-- ==== Sys2Proof/Machine/Fields.lean ====
section
/-! DEFINITION. The fields of the registers, under the names of the spec's register tables: each is an address, a
lowest bit and a width. An array of registers takes its index. `<REGISTER>_WORD` is the whole register and
`<REGISTER>_V` its one unnamed field. -/

namespace Sys2Proof.Machine

/-- A field of a register: its register's address, its lowest bit and its width. -/
structure Fld where
  addr : Nat
  lo : Nat
  w : Nat
  deriving DecidableEq, Repr
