/-- Rows of the register tables, by address: part 7. -/
def regRows7 : List RegRow := [
  ⟨"CH_COUNT", 0x30100210, [(0x10000, 8)], .port,
    [⟨16, 16, .rc, 0, []⟩, ⟨0, 16, .rc, 0, []⟩]⟩,
  ⟨"AGC_CFG", 0x30100220, [(0x10000, 8)], .port,
    [⟨24, 8, .rw, 15, []⟩, ⟨16, 8, .rw, 32, [(1, 63)]⟩, ⟨12, 4, .rw, 3, []⟩, ⟨8, 4, .rw, 6, []⟩, ⟨6, 2, .rw, 1, []⟩, ⟨4, 2, .rw, 1, [(0, 2)]⟩]⟩,
  ⟨"AGC_ENV", 0x30100224, [(0x10000, 8)], .port,
    [⟨24, 8, .rw, 255, []⟩, ⟨16, 8, .rw, 0, []⟩, ⟨8, 8, .rw, 96, []⟩, ⟨0, 1, .rw, 0, []⟩]⟩,
  ⟨"AGC_STATUS", 0x30100228, [(0x10000, 8)], .port,
    [⟨24, 8, .ro, 0, []⟩, ⟨16, 8, .ro, 96, []⟩, ⟨0, 16, .ro, 0, []⟩]⟩,
  ⟨"AGC_SERVO", 0x3010022C, [(0x10000, 8)], .port,
    [⟨0, 8, .rw, 32, []⟩]⟩,
  ⟨"TR_CFG", 0x30100230, [(0x10000, 8)], .port,
    [⟨16, 16, .rw, 1023, []⟩, ⟨0, 16, .rw, 0x20c5, []⟩]⟩,
  ⟨"TR_PIN", 0x30100234, [(0x10000, 8)], .port,
    [⟨16, 1, .rw, 0, []⟩, ⟨0, 16, .rw, 0, []⟩]⟩,
  ⟨"TR_STATUS", 0x30100238, [(0x10000, 8)], .port,
    [⟨0, 16, .ro, 0, []⟩]⟩,
  ⟨"EQ_DWELL", 0x30100240, [(0x10000, 8)], .port,
    [⟨0, 16, .rw, 255, []⟩]⟩,
  ⟨"EQ_TAP", 0x30100250, [(0x10000, 8), (0x4, 12)], .afe,
    [⟨28, 4, .ro, 0, []⟩, ⟨16, 12, .ro, 0, []⟩, ⟨12, 4, .ro, 0, []⟩, ⟨0, 12, .rw, 0, []⟩]⟩,
  ⟨"CH_NCO", 0x30100280, [(0x10000, 8)], .afe,
    [⟨0, 25, .rw, 0, []⟩]⟩,
  ⟨"CH_AFE", 0x30100284, [(0x10000, 8)], .afe,
    [⟨24, 8, .rw, 0, []⟩, ⟨16, 8, .ro, 0, []⟩, ⟨12, 4, .ro, 0, []⟩, ⟨8, 2, .ro, 0, []⟩, ⟨0, 1, .ro, 0, []⟩]⟩,
  ⟨"TR_GAINS", 0x30100288, [(0x10000, 8)], .afe,
    [⟨12, 4, .rw, 0, []⟩, ⟨8, 4, .rw, 0, []⟩, ⟨4, 4, .rw, 0, []⟩, ⟨0, 4, .rw, 0, []⟩]⟩,
  ⟨"EQ_CFG", 0x3010028C, [(0x10000, 8)], .afe,
    [⟨20, 12, .rw, 0, []⟩, ⟨12, 8, .rw, 0, []⟩, ⟨8, 4, .rw, 0, []⟩, ⟨0, 1, .rw, 0, []⟩]⟩,
  ⟨"CH_TARGET", 0x301002A8, [(0x10000, 8)], .afe,
    [⟨24, 8, .rw, 0, []⟩, ⟨8, 8, .rw, 0, []⟩, ⟨0, 8, .rw, 0, []⟩]⟩,
  ⟨"CH_SYNC", 0x301002AC, [(0x10000, 8)], .afe,
    [⟨0, 32, .rw, 0, []⟩]⟩,
  ⟨"CH_FRAME", 0x301002B0, [(0x10000, 8)], .afe,
    [⟨24, 8, .rw, 0, [(4, 255)]⟩, ⟨16, 8, .rw, 0, []⟩, ⟨10, 3, .rw, 0, [(0, 4)]⟩, ⟨0, 10, .rw, 0, []⟩]⟩,
  ⟨"CH_WRITE", 0x301002B4, [(0x10000, 8)], .afe,
    [⟨24, 8, .rw, 0, []⟩, ⟨15, 5, .rw, 0, []⟩, ⟨10, 5, .rw, 0, []⟩, ⟨5, 5, .rw, 0, []⟩, ⟨0, 5, .rw, 0, []⟩]⟩,
  ⟨"PA_CFG", 0x30100300, [(0x10000, 8)], .port,
    [⟨0, 8, .rw, 1, []⟩]⟩,
  ⟨"PA_HS", 0x30100304, [(0x10000, 8)], .port,
    [⟨16, 7, .rw, 0, []⟩, ⟨8, 4, .rw, 0, [(0, 7)]⟩, ⟨0, 8, .rw, 0, []⟩]⟩,
  ⟨"PA_CMD", 0x30100308, [(0x10000, 8)], .port,
    [⟨0, 16, .wo, 0, []⟩]⟩,
  ⟨"PA_RDATA", 0x3010030C, [(0x10000, 8)], .port,
    [⟨8, 1, .rc, 0, []⟩, ⟨0, 8, .ro, 0, []⟩]⟩,
  ⟨"PA_STATUS", 0x30100310, [(0x10000, 8)], .port,
    [⟨1, 1, .ro, 0, []⟩, ⟨0, 1, .ro, 0, []⟩]⟩,
  ⟨"SPN_CTRL", 0x30100400, [(0x10000, 8)], .port,
    [⟨14, 1, .rw, 0, []⟩, ⟨13, 1, .rw, 1, []⟩, ⟨12, 1, .rw, 0, []⟩, ⟨4, 5, .rw, 4, []⟩, ⟨0, 4, .rw, 4, [(2, 8)]⟩]⟩,
  ⟨"SPN_CMD", 0x30100404, [(0x10000, 8)], .port,
    [⟨0, 4, .wo, 0, []⟩]⟩,
  ⟨"SPN_STATUS", 0x30100408, [(0x10000, 8)], .port,
    [⟨16, 1, .ro, 0, []⟩, ⟨8, 3, .ro, 0, []⟩, ⟨7, 1, .ro, 0, []⟩, ⟨0, 4, .ro, 0, []⟩]⟩,
  ⟨"SPN_TARGET", 0x3010040C, [(0x10000, 8)], .port,
    [⟨0, 24, .rw, 0x32dcd, [(75000, 833334)]⟩]⟩,
  ⟨"SPN_PERIOD", 0x30100410, [(0x10000, 8)], .port,
    [⟨0, 24, .ro, 0xffffff, []⟩]⟩,
  ⟨"SPN_ALIGN", 0x30100414, [(0x10000, 8)], .port,
    [⟨16, 16, .rw, 0x2000, []⟩, ⟨0, 16, .rw, 200, []⟩]⟩,
  ⟨"SPN_RAMP", 0x30100418, [(0x10000, 8)], .port,
    [⟨24, 8, .rw, 5, []⟩, ⟨16, 8, .rw, 60, []⟩, ⟨0, 16, .rw, 800, []⟩]⟩,
  ⟨"SPN_RAMP_DUTY", 0x3010041C, [(0x10000, 8)], .port,
    [⟨16, 16, .rw, 0x4000, []⟩, ⟨0, 8, .rw, 12, []⟩]⟩,
  ⟨"SPN_PWM", 0x30100420, [(0x10000, 8)], .port,
    [⟨16, 11, .rw, 1500, []⟩, ⟨0, 16, .rw, 4000, [(1000, 65535)]⟩]⟩,
  ⟨"SPN_DUTY_ENV", 0x30100424, [(0x10000, 8)], .port,
    [⟨16, 16, .rw, 0xffff, []⟩, ⟨0, 16, .rw, 0, []⟩]⟩,
  ⟨"SPN_DUTY_PIN", 0x30100428, [(0x10000, 8)], .port,
    [⟨24, 8, .rw, 15, []⟩, ⟨16, 1, .rw, 0, []⟩, ⟨0, 16, .rw, 0, []⟩]⟩,
  ⟨"SPN_LOCK", 0x3010042C, [(0x10000, 8)], .port,
    [⟨24, 8, .rw, 80, [(0, 100)]⟩, ⟨16, 8, .rw, 16, []⟩, ⟨0, 16, .rw, 66, []⟩]⟩,
  ⟨"SPN_TIMEOUT", 0x30100430, [(0x10000, 8)], .port,
    [⟨16, 16, .rw, 500, []⟩, ⟨0, 16, .rw, 150, []⟩]⟩,
  ⟨"SPN_BUDGET", 0x30100434, [(0x10000, 8)], .port,
    [⟨0, 8, .rw, 47, []⟩]⟩,
  ⟨"SPN_EVENT", 0x30100438, [(0x10000, 8)], .port,
    [⟨10, 1, .w1c, 0, []⟩, ⟨9, 1, .w1c, 0, []⟩, ⟨8, 1, .w1c, 0, []⟩, ⟨7, 1, .w1c, 0, []⟩, ⟨6, 1, .w1c, 0, []⟩, ⟨5, 1, .w1c, 0, []⟩, ⟨4, 1, .w1c, 0, []⟩, ⟨3, 1, .w1c, 0, []⟩, ⟨2, 1, .w1c, 0, []⟩, ⟨1, 1, .w1c, 0, []⟩, ⟨0, 1, .w1c, 0, []⟩]⟩,
  ⟨"SPN_SHOOT_COUNT", 0x3010043C, [(0x10000, 8)], .port,
    [⟨0, 16, .rc, 0, []⟩]⟩,
  ⟨"SPN_RES_A", 0x30100440, [(0x10000, 8)], .port,
    [⟨16, 16, .ro, 0xffff, []⟩, ⟨0, 16, .ro, 0xffff, []⟩]⟩]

+ + + + + + +

• **The problem**:
Reproduce only what lies between the start of the listing above and the end of the line containing "namespace Sys2Proof.Machine", keeping every line exact.

• **Solved problem**:
-- ==== Sys2Proof/Machine/Fields.lean ====
section
/-! DEFINITION. The fields of the registers, under the names of the spec's register tables: each is an address, a
lowest bit and a width. An array of registers takes its index. `<REGISTER>_WORD` is the whole register and
`<REGISTER>_V` its one unnamed field. -/

namespace Sys2Proof.Machine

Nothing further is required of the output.